Now that we have estimated our model, we will likely want to create contrasts to examine brain activation to different conditions.

This procedure is identical to those introduced in our GLM tutorial.

Let's watch another video by Tor Wager to better understand contrasts at the first-level model stage.

```
YouTubeVideo('7MibM1ATai4')
```

Now, let's try making a simple contrast where we average only the regressors pertaining to motor. This is essentially summing all of the motor regressors. To take the mean we need to divide by the number of regressors.

```
print(smoothed.X.columns)
c1 = np.zeros(len(stats['beta']))
c1[[2,4,5,6]] = 1/4
print(c1)
motor = stats['beta'] * c1
motor.iplot()
```

Ok, now we can clearly see regions specifically involved in motor processing.

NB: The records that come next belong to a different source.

-- ==== Sys2Proof/Laws/State.lean ====
section
/-! SUPPORT. Each update of the state, field by field: what it leaves, true by unfolding. No later proof unfolds an update. -/

namespace Sys2Proof.Machine

/-! ### Derived updates, in terms of the basic ones -/

@[simp] theorem State.fput_eq (s : State) (f : Fld) (b : Bool) (i j : Nat) : s.fput f b i j = s.fset f (b2n b) i j := rfl
@[simp] theorem State.fbitSet_eq (s : State) (f : Fld) (k : Nat) (b : Bool) (i j : Nat) :
    s.fbitSet f k b i j = s.fset f (setBit (s.fget f i j) k b) i j := rfl
@[simp] theorem State.fcount_eq (s : State) (f : Fld) (i j n : Nat) :
    s.fcount f i j n = s.fset f (satInc f.len (s.fget f i j) n) i j := rfl
@[simp] theorem State.respond_eq (s : State) (m d : Nat) (e : Bool) :
    s.respond m d e = s.setPort m { s.portAt m with resp := some ⟨d, e⟩, reading := false } := rfl

/-! ### `fset` -/

@[simp] theorem State.fset_now (s : State) (f : Fld) (v i j : Nat) : (s.fset f v i j).now = s.now := rfl
@[simp] theorem State.fset_ltc (s : State) (f : Fld) (v i j : Nat) : (s.fset f v i j).ltc = s.ltc := rfl
@[simp] theorem State.fset_free (s : State) (f : Fld) (v i j : Nat) : (s.fset f v i j).free = s.free := rfl
@[simp] theorem State.fset_mem (s : State) (f : Fld) (v i j : Nat) : (s.fset f v i j).mem = s.mem := rfl
@[simp] theorem State.fset_memFree (s : State) (f : Fld) (v i j : Nat) : (s.fset f v i j).memFree = s.memFree := rfl
@[simp] theorem State.fset_upsets (s : State) (f : Fld) (v i j : Nat) : (s.fset f v i j).upsets = s.upsets := rfl
@[simp] theorem State.fset_hwSets (s : State) (f : Fld) (v i j : Nat) : (s.fset f v i j).hwSets = s.hwSets := rfl
@[simp] theorem State.fset_port (s : State) (f : Fld) (v i j : Nat) : (s.fset f v i j).port = s.port := rfl
@[simp] theorem State.fset_bank (s : State) (f : Fld) (v i j : Nat) : (s.fset f v i j).bank = s.bank := rfl
@[simp] theorem State.fset_sdlSeq (s : State) (f : Fld) (v i j : Nat) : (s.fset f v i j).sdlSeq = s.sdlSeq := rfl
@[simp] theorem State.fset_portRank (s : State) (f : Fld) (v i j : Nat) : (s.fset f v i j).portRank = s.portRank := rfl
@[simp] theorem State.fset_dma (s : State) (f : Fld) (v i j : Nat) : (s.fset f v i j).dma = s.dma := rfl
@[simp] theorem State.fset_lane (s : State) (f : Fld) (v i j : Nat) : (s.fset f v i j).lane = s.lane := rfl
@[simp] theorem State.fset_dutyq (s : State) (f : Fld) (v i j : Nat) : (s.fset f v i j).dutyq = s.dutyq := rfl
@[simp] theorem State.fset_dutyNext (s : State) (f : Fld) (v i j : Nat) : (s.fset f v i j).dutyNext = s.dutyNext := rfl
@[simp] theorem State.fset_hrn (s : State) (f : Fld) (v i j : Nat) : (s.fset f v i j).hrn = s.hrn := rfl
@[simp] theorem State.fset_core (s : State) (f : Fld) (v i j : Nat) : (s.fset f v i j).core = s.core := rfl
@[simp] theorem State.fset_shadowIn (s : State) (f : Fld) (v i j : Nat) : (s.fset f v i j).shadowIn = s.shadowIn := rfl
@[simp] theorem State.fset_syncIn (s : State) (f : Fld) (v i j : Nat) : (s.fset f v i j).syncIn = s.syncIn := rfl
@[simp] theorem State.fset_windowIn (s : State) (f : Fld) (v i j : Nat) : (s.fset f v i j).windowIn = s.windowIn := rfl
@[simp] theorem State.fset_sar (s : State) (f : Fld) (v i j : Nat) : (s.fset f v i j).sar = s.sar := rfl
@[simp] theorem State.fset_armed (s : State) (f : Fld) (v i j : Nat) : (s.fset f v i j).armed = s.armed := rfl
@[simp] theorem State.fset_occ (s : State) (f : Fld) (v i j : Nat) : (s.fset f v i j).occ = s.occ := rfl
@[simp] theorem State.fset_scaleDecl (s : State) (f : Fld) (v i j : Nat) : (s.fset f v i j).scaleDecl = s.scaleDecl := rfl
@[simp] theorem State.fset_copyEnd (s : State) (f : Fld) (v i j : Nat) : (s.fset f v i j).copyEnd = s.copyEnd := rfl
@[simp] theorem State.fset_slotHeld (s : State) (f : Fld) (v i j : Nat) : (s.fset f v i j).slotHeld = s.slotHeld := rfl
@[simp] theorem State.fset_sdmOver (s : State) (f : Fld) (v i j : Nat) : (s.fset f v i j).sdmOver = s.sdmOver := rfl
@[simp] theorem State.fset_trigs (s : State) (f : Fld) (v i j : Nat) : (s.fset f v i j).trigs = s.trigs := rfl
@[simp] theorem State.fset_meter (s : State) (f : Fld) (v i j : Nat) : (s.fset f v i j).meter = s.meter := rfl
@[simp] theorem State.fset_meterWin (s : State) (f : Fld) (v i j : Nat) : (s.fset f v i j).meterWin = s.meterWin := rfl
@[simp] theorem State.fset_energyRem (s : State) (f : Fld) (v i j : Nat) : (s.fset f v i j).energyRem = s.energyRem := rfl
@[simp] theorem State.fset_cmp (s : State) (f : Fld) (v i j : Nat) : (s.fset f v i j).cmp = s.cmp := rfl
@[simp] theorem State.fset_pairUv (s : State) (f : Fld) (v i j : Nat) : (s.fset f v i j).pairUv = s.pairUv := rfl
@[simp] theorem State.fset_trip (s : State) (f : Fld) (v i j : Nat) : (s.fset f v i j).trip = s.trip := rfl
@[simp] theorem State.fset_rawPast (s : State) (f : Fld) (v i j : Nat) : (s.fset f v i j).rawPast = s.rawPast := rfl
@[simp] theorem State.fset_pinPast (s : State) (f : Fld) (v i j : Nat) : (s.fset f v i j).pinPast = s.pinPast := rfl
@[simp] theorem State.fset_reinPast (s : State) (f : Fld) (v i j : Nat) : (s.fset f v i j).reinPast = s.reinPast := rfl
@[simp] theorem State.fset_reinTick (s : State) (f : Fld) (v i j : Nat) : (s.fset f v i j).reinTick = s.reinTick := rfl
@[simp] theorem State.fset_reinPrev (s : State) (f : Fld) (v i j : Nat) : (s.fset f v i j).reinPrev = s.reinPrev := rfl
@[simp] theorem State.fset_chan (s : State) (f : Fld) (v i j : Nat) : (s.fset f v i j).chan = s.chan := rfl
@[simp] theorem State.fset_spr (s : State) (f : Fld) (v i j : Nat) : (s.fset f v i j).spr = s.spr := rfl
@[simp] theorem State.fset_angHist (s : State) (f : Fld) (v i j : Nat) : (s.fset f v i j).angHist = s.angHist := rfl
@[simp] theorem State.fset_feed (s : State) (f : Fld) (v i j : Nat) : (s.fset f v i j).feed = s.feed := rfl
@[simp] theorem State.fset_pair (s : State) (f : Fld) (v i j : Nat) : (s.fset f v i j).pair = s.pair := rfl
@[simp] theorem State.fset_xfer (s : State) (f : Fld) (v i j : Nat) : (s.fset f v i j).xfer = s.xfer := rfl
@[simp] theorem State.fset_energised (s : State) (f : Fld) (v i j : Nat) : (s.fset f v i j).energised = s.energised := rfl
@[simp] theorem State.fset_tmr (s : State) (f : Fld) (v i j : Nat) : (s.fset f v i j).tmr = s.tmr := rfl
@[simp] theorem State.fset_routeAt (s : State) (f : Fld) (v i j : Nat) : (s.fset f v i j).routeAt = s.routeAt := rfl
@[simp] theorem State.fset_lockPast (s : State) (f : Fld) (v i j : Nat) : (s.fset f v i j).lockPast = s.lockPast := rfl
@[simp] theorem State.fset_monEdge (s : State) (f : Fld) (v i j : Nat) : (s.fset f v i j).monEdge = s.monEdge := rfl
@[simp] theorem State.fset_monArmed (s : State) (f : Fld) (v i j : Nat) : (s.fset f v i j).monArmed = s.monArmed := rfl
@[simp] theorem State.fset_monQuiet (s : State) (f : Fld) (v i j : Nat) : (s.fset f v i j).monQuiet = s.monQuiet := rfl
@[simp] theorem State.fset_snsBall (s : State) (f : Fld) (v i j : Nat) : (s.fset f v i j).snsBall = s.snsBall := rfl
@[simp] theorem State.fset_snsLevel (s : State) (f : Fld) (v i j : Nat) : (s.fset f v i j).snsLevel = s.snsLevel := rfl
@[simp] theorem State.fset_snsRun (s : State) (f : Fld) (v i j : Nat) : (s.fset f v i j).snsRun = s.snsRun := rfl
@[simp] theorem State.fset_snap (s : State) (f : Fld) (v i j : Nat) : (s.fset f v i j).snap = s.snap := rfl
@[simp] theorem State.fset_twin (s : State) (f : Fld) (v i j : Nat) : (s.fset f v i j).twin = s.twin := rfl
@[simp] theorem State.fset_img (s : State) (f : Fld) (v i j : Nat) : (s.fset f v i j).img = s.img := rfl
@[simp] theorem State.fset_partnerRd (s : State) (f : Fld) (v i j : Nat) : (s.fset f v i j).partnerRd = s.partnerRd := rfl
@[simp] theorem State.fset_pw (s : State) (f : Fld) (v i j : Nat) : (s.fset f v i j).pw = s.pw := rfl
@[simp] theorem State.fset_cupS (s : State) (f : Fld) (v i j : Nat) : (s.fset f v i j).cupS = s.cupS := rfl
@[simp] theorem State.fset_cupGrace (s : State) (f : Fld) (v i j : Nat) : (s.fset f v i j).cupGrace = s.cupGrace := rfl
@[simp] theorem State.fset_cupDefer (s : State) (f : Fld) (v i j : Nat) : (s.fset f v i j).cupDefer = s.cupDefer := rfl
@[simp] theorem State.fset_cupBelow (s : State) (f : Fld) (v i j : Nat) : (s.fset f v i j).cupBelow = s.cupBelow := rfl
@[simp] theorem State.fset_limLast (s : State) (f : Fld) (v i j : Nat) : (s.fset f v i j).limLast = s.limLast := rfl
@[simp] theorem State.fset_limNext (s : State) (f : Fld) (v i j : Nat) : (s.fset f v i j).limNext = s.limNext := rfl
@[simp] theorem State.fset_cupRec (s : State) (f : Fld) (v i j : Nat) : (s.fset f v i j).cupRec = s.cupRec := rfl
@[simp] theorem State.fset_notices (s : State) (f : Fld) (v i j : Nat) : (s.fset f v i j).notices = s.notices := rfl
@[simp] theorem State.fset_noticeSeq (s : State) (f : Fld) (v i j : Nat) : (s.fset f v i j).noticeSeq = s.noticeSeq := rfl
@[simp] theorem State.fset_logSeq (s : State) (f : Fld) (v i j : Nat) : (s.fset f v i j).logSeq = s.logSeq := rfl
@[simp] theorem State.fset_logFrom (s : State) (f : Fld) (v i j : Nat) : (s.fset f v i j).logFrom = s.logFrom := rfl
@[simp] theorem State.fset_fyz (s : State) (f : Fld) (v i j : Nat) : (s.fset f v i j).fyz = s.fyz := rfl
@[simp] theorem State.fset_pending (s : State) (f : Fld) (v i j : Nat) : (s.fset f v i j).pending = s.pending := rfl
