/-! ### Readers after `setCup` -/

@[simp] theorem State.setCup_fget (s : State) (k : Nat) (x : CupSensor) (g : Fld) (y z : Nat) : (s.setCup k x).fget g y z = s.fget g y z := rfl
@[simp] theorem State.setCup_flag (s : State) (k : Nat) (x : CupSensor) (g : Fld) (y z : Nat) : (s.setCup k x).flag g y z = s.flag g y z := rfl
@[simp] theorem State.setCup_fbit (s : State) (k : Nat) (x : CupSensor) (g : Fld) (c y z : Nat) : (s.setCup k x).fbit g c y z = s.fbit g c y z := rfl
@[simp] theorem State.setCup_byteAt (s : State) (k : Nat) (x : CupSensor) (c : Nat) : (s.setCup k x).byteAt c = s.byteAt c := rfl
@[simp] theorem State.setCup_upsetAt (s : State) (k : Nat) (x : CupSensor) (c : Nat) : (s.setCup k x).upsetAt c = s.upsetAt c := rfl
@[simp] theorem State.setCup_portAt (s : State) (k : Nat) (x : CupSensor) (c : Nat) : (s.setCup k x).portAt c = s.portAt c := rfl
@[simp] theorem State.setCup_bankAt (s : State) (k : Nat) (x : CupSensor) (c : Nat) : (s.setCup k x).bankAt c = s.bankAt c := rfl
@[simp] theorem State.setCup_dmaAt (s : State) (k : Nat) (x : CupSensor) (c : Nat) : (s.setCup k x).dmaAt c = s.dmaAt c := rfl
@[simp] theorem State.setCup_laneAt (s : State) (k : Nat) (x : CupSensor) (c : Nat) : (s.setCup k x).laneAt c = s.laneAt c := rfl
@[simp] theorem State.setCup_dutyAt (s : State) (k : Nat) (x : CupSensor) (c : Nat) : (s.setCup k x).dutyAt c = s.dutyAt c := rfl
@[simp] theorem State.setCup_coreAt (s : State) (k : Nat) (x : CupSensor) (c : Nat) : (s.setCup k x).coreAt c = s.coreAt c := rfl
@[simp] theorem State.setCup_sarAt (s : State) (k : Nat) (x : CupSensor) (c : Nat) : (s.setCup k x).sarAt c = s.sarAt c := rfl
@[simp] theorem State.setCup_cmpAt (s : State) (k : Nat) (x : CupSensor) (c : Nat) : (s.setCup k x).cmpAt c = s.cmpAt c := rfl
@[simp] theorem State.setCup_pinAt (s : State) (k : Nat) (x : CupSensor) (c : Nat) : (s.setCup k x).pinAt c = s.pinAt c := rfl
@[simp] theorem State.setCup_chanAt (s : State) (k : Nat) (x : CupSensor) (c : Nat) : (s.setCup k x).chanAt c = s.chanAt c := rfl
@[simp] theorem State.setCup_sprAt (s : State) (k : Nat) (x : CupSensor) (c : Nat) : (s.setCup k x).sprAt c = s.sprAt c := rfl
@[simp] theorem State.setCup_feedAt (s : State) (k : Nat) (x : CupSensor) (c : Nat) : (s.setCup k x).feedAt c = s.feedAt c := rfl
@[simp] theorem State.setCup_pairAt (s : State) (k : Nat) (x : CupSensor) (c : Nat) : (s.setCup k x).pairAt c = s.pairAt c := rfl
@[simp] theorem State.setCup_tmrAt (s : State) (k : Nat) (x : CupSensor) (c : Nat) : (s.setCup k x).tmrAt c = s.tmrAt c := rfl
@[simp] theorem State.setCup_fport (s : State) (k : Nat) (x : CupSensor) (c : Nat) : (s.setCup k x).fport c = s.fport c := rfl

/-! ### Readers after `setFport` -/

@[simp] theorem State.setFport_fget (s : State) (k : Nat) (x : FyzPort) (g : Fld) (y z : Nat) : (s.setFport k x).fget g y z = s.fget g y z := rfl
@[simp] theorem State.setFport_flag (s : State) (k : Nat) (x : FyzPort) (g : Fld) (y z : Nat) : (s.setFport k x).flag g y z = s.flag g y z := rfl
@[simp] theorem State.setFport_fbit (s : State) (k : Nat) (x : FyzPort) (g : Fld) (c y z : Nat) : (s.setFport k x).fbit g c y z = s.fbit g c y z := rfl
@[simp] theorem State.setFport_byteAt (s : State) (k : Nat) (x : FyzPort) (c : Nat) : (s.setFport k x).byteAt c = s.byteAt c := rfl
@[simp] theorem State.setFport_upsetAt (s : State) (k : Nat) (x : FyzPort) (c : Nat) : (s.setFport k x).upsetAt c = s.upsetAt c := rfl
@[simp] theorem State.setFport_portAt (s : State) (k : Nat) (x : FyzPort) (c : Nat) : (s.setFport k x).portAt c = s.portAt c := rfl
@[simp] theorem State.setFport_bankAt (s : State) (k : Nat) (x : FyzPort) (c : Nat) : (s.setFport k x).bankAt c = s.bankAt c := rfl
@[simp] theorem State.setFport_dmaAt (s : State) (k : Nat) (x : FyzPort) (c : Nat) : (s.setFport k x).dmaAt c = s.dmaAt c := rfl
@[simp] theorem State.setFport_laneAt (s : State) (k : Nat) (x : FyzPort) (c : Nat) : (s.setFport k x).laneAt c = s.laneAt c := rfl
@[simp] theorem State.setFport_dutyAt (s : State) (k : Nat) (x : FyzPort) (c : Nat) : (s.setFport k x).dutyAt c = s.dutyAt c := rfl
@[simp] theorem State.setFport_coreAt (s : State) (k : Nat) (x : FyzPort) (c : Nat) : (s.setFport k x).coreAt c = s.coreAt c := rfl
@[simp] theorem State.setFport_sarAt (s : State) (k : Nat) (x : FyzPort) (c : Nat) : (s.setFport k x).sarAt c = s.sarAt c := rfl
@[simp] theorem State.setFport_cmpAt (s : State) (k : Nat) (x : FyzPort) (c : Nat) : (s.setFport k x).cmpAt c = s.cmpAt c := rfl
@[simp] theorem State.setFport_pinAt (s : State) (k : Nat) (x : FyzPort) (c : Nat) : (s.setFport k x).pinAt c = s.pinAt c := rfl
@[simp] theorem State.setFport_chanAt (s : State) (k : Nat) (x : FyzPort) (c : Nat) : (s.setFport k x).chanAt c = s.chanAt c := rfl
@[simp] theorem State.setFport_sprAt (s : State) (k : Nat) (x : FyzPort) (c : Nat) : (s.setFport k x).sprAt c = s.sprAt c := rfl
@[simp] theorem State.setFport_feedAt (s : State) (k : Nat) (x : FyzPort) (c : Nat) : (s.setFport k x).feedAt c = s.feedAt c := rfl
@[simp] theorem State.setFport_pairAt (s : State) (k : Nat) (x : FyzPort) (c : Nat) : (s.setFport k x).pairAt c = s.pairAt c := rfl
@[simp] theorem State.setFport_tmrAt (s : State) (k : Nat) (x : FyzPort) (c : Nat) : (s.setFport k x).tmrAt c = s.tmrAt c := rfl
@[simp] theorem State.setFport_cupAt (s : State) (k : Nat) (x : FyzPort) (c : Nat) : (s.setFport k x).cupAt c = s.cupAt c := rfl

end Machine
end Sys2Proof
end

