-- ==== Sys2Proof/Tests/Slice0.lean ====
section
/-! SUPPORT. Tests: ill-formed commands are refused, lane instruction words written out from R209 to R211 decode, worked
examples of the spec; and for every statement a state and operands that meet its hypotheses. -/

namespace Sys2Proof.Tests
open Sys2Proof.Machine

set_option Elab.async false

/-! ### Well-formedness: an ill-formed term for each check -/

theorem test_wf_address : (Instr.registerWrite 4 (2 ^ 32) 32 0).wellFormed = false := by decide
theorem test_wf_width : (Instr.registerWrite 4 0 24 0).wellFormed = false := by decide
theorem test_wf_value : (Instr.registerWrite 4 0 8 256).wellFormed = false := by decide
theorem test_wf_slot_address : (Instr.slotLowWrite 4 0x40000004 0).wellFormed = false := by decide
theorem test_wf_partner_offset : (Instr.partnerRead 4 (2 ^ 31) 32).wellFormed = false := by decide
theorem test_wf_word : (Instr.dmaStart 4 0 (2 ^ 32)).wellFormed = false := by decide
theorem test_wf_upsets : (Instr.saddleDecision 0 [(4, true)]).wellFormed = false := by decide
theorem test_wf_code : (Instr.sarHoldEdge 0 65536 false).wellFormed = false := by decide
theorem test_wf_fast_sample : (Instr.fastSample 0 (2 ^ 18)).wellFormed = false := by decide
theorem test_wf_meter_sample : (Instr.meterSample 0 (2 ^ 24)).wellFormed = false := by decide
theorem test_wf_stage : (Instr.spireMeasurement 0 512).wellFormed = false := by decide
theorem test_wf_lane_value : (Instr.lregWrite 4 0 0 (2 ^ 48)).wellFormed = false := by decide
theorem test_wf_body : (Instr.ackRx [256]).wellFormed = false := by decide
theorem test_wf_bridle : (Instr.bridleWordRx [2 ^ 32]).wellFormed = false := by decide
theorem test_wf_calibration : (Instr.pllLock []).wellFormed = false := by decide
theorem test_wf_can_id : (Instr.canFragment 0 2048 []).wellFormed = false := by decide
theorem test_wf_can_length : (Instr.canFragment 0 0 (List.replicate 65 0)).wellFormed = false := by decide
theorem test_wf_uart : (Instr.uartByte 256 false).wellFormed = false := by decide
theorem test_wf_pmbus : (Instr.pmbPage ⟨some [256], none⟩).wellFormed = false := by decide
theorem test_wf_pmbus_code : (Instr.pmbUnsupported 256 ⟨none, none⟩).wellFormed = false := by decide
theorem test_wf_jtag : (Instr.jtagBypass 32).wellFormed = false := by decide
theorem test_wf_can_counter : (Instr.canBusError 0 512 0).wellFormed = false := by decide
theorem test_wf_good : (Instr.registerWrite 4 0x40260000 32 0xFFFFFFFF).wellFormed = true := by decide
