-- ==== Sys2Proof/Word.lean ====
section
/-! DEFINITION. The words of the unit: the 64-bit word a value register holds, the 32-bit command word and its fields (spec/00_scope.md R5, spec/30_encoding.md R74). -/

namespace Sys2Proof

/-- A 64-bit word: the content of a value register, a data word of the interface (R5 `WORD_BITS`, R25, R70). -/
abbrev Word := BitVec 64

/-- A 32-bit command word (R5 `CMD_BITS`, R74). -/
abbrev CmdWord := BitVec 32

/-- A value register number: a 4-bit field of the command word, so always in range (R50, R53). -/
abbrev Reg := BitVec 4

/-- The unsigned 8-bit immediate (R76). -/
abbrev Imm8 := BitVec 8

end Sys2Proof
end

Now let's see which regions are more active when making motor movements with our right hand compared to our left hand.

```
c_rvl = np.zeros(len(stats['beta']))
c_rvl[[2,4,5,6]] = [.5, .5, -.5, -.5]
motor_rvl = stats['beta'] * c_rvl
motor_rvl.iplot()
```

What do you see?

## 4. How are your results impacted by different smoothing kernels?

- Pick two different sized smoothing kernels and create two new brain images with each smoothing kernel
- Pick any contrast of interest to you and evaluate the impact of smoothing on the contrast.
- plot the results
- write the file to your output folder.